- Required work -
Working from the entries below, count every line that includes the word "Bool". Return the figure alone.

- Supplied records -
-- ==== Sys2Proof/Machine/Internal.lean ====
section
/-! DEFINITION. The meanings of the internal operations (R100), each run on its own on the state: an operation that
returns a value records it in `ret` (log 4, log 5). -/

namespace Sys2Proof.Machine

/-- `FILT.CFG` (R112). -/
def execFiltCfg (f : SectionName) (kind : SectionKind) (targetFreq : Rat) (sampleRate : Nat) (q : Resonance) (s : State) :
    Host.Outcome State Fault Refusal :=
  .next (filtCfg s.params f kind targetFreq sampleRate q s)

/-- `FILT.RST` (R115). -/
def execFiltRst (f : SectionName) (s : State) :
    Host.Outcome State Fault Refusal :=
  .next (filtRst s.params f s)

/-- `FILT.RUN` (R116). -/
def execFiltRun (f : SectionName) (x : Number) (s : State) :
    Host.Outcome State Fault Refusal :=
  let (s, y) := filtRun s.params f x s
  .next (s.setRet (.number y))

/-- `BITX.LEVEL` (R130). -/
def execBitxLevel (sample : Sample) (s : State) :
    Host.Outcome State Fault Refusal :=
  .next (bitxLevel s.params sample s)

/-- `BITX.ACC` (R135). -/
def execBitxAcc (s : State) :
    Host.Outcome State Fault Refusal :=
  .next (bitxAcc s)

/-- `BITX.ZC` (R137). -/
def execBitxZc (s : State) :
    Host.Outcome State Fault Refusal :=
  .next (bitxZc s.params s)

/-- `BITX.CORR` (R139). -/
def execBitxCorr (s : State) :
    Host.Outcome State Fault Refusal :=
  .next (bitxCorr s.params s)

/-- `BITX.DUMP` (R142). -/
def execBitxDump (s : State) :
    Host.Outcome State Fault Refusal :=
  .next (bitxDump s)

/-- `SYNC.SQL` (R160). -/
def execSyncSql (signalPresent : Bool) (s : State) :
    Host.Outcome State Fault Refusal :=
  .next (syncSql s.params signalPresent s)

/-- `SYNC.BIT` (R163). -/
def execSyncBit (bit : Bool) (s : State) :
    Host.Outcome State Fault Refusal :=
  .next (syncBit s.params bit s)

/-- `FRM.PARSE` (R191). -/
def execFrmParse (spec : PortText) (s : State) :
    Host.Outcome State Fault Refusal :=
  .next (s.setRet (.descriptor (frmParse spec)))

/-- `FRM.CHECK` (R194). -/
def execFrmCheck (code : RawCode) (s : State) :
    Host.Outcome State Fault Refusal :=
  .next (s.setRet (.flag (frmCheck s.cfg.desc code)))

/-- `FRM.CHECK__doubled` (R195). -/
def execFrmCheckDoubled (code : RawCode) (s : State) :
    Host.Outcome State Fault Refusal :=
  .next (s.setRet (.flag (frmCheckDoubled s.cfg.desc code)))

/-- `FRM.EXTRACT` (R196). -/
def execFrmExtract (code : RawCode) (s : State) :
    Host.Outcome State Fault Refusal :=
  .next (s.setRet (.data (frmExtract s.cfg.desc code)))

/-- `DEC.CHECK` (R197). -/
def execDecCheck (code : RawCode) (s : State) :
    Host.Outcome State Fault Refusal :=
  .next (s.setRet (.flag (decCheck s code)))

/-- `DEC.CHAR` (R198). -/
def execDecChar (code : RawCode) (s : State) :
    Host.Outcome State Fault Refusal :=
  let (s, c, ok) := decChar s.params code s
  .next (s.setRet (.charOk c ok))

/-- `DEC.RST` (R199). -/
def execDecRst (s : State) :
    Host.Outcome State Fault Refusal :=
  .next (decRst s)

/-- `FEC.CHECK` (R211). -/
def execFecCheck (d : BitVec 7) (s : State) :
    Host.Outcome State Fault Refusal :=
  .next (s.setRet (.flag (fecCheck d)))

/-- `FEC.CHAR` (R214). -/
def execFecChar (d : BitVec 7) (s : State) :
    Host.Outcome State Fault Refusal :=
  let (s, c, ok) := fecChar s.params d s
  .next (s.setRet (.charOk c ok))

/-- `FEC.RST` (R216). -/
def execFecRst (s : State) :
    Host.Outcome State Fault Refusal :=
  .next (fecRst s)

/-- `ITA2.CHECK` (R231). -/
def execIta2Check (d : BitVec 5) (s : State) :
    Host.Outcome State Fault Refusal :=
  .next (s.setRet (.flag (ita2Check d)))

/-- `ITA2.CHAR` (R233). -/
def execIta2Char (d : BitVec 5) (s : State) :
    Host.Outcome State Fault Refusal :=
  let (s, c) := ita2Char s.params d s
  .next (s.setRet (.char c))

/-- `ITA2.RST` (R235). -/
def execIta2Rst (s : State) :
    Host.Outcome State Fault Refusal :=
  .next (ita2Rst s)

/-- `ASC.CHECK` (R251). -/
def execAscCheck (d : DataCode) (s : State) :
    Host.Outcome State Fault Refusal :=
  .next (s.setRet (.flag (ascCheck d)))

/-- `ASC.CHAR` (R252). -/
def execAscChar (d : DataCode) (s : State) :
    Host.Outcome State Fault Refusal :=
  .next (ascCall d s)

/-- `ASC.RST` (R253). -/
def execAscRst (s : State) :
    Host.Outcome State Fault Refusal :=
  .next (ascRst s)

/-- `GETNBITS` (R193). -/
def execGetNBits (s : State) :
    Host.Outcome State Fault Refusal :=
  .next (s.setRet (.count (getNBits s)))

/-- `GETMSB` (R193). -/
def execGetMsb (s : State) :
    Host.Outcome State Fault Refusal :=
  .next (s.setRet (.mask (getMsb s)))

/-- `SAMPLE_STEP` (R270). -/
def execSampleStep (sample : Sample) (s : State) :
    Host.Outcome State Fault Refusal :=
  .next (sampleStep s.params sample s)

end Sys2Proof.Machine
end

- Reply -
2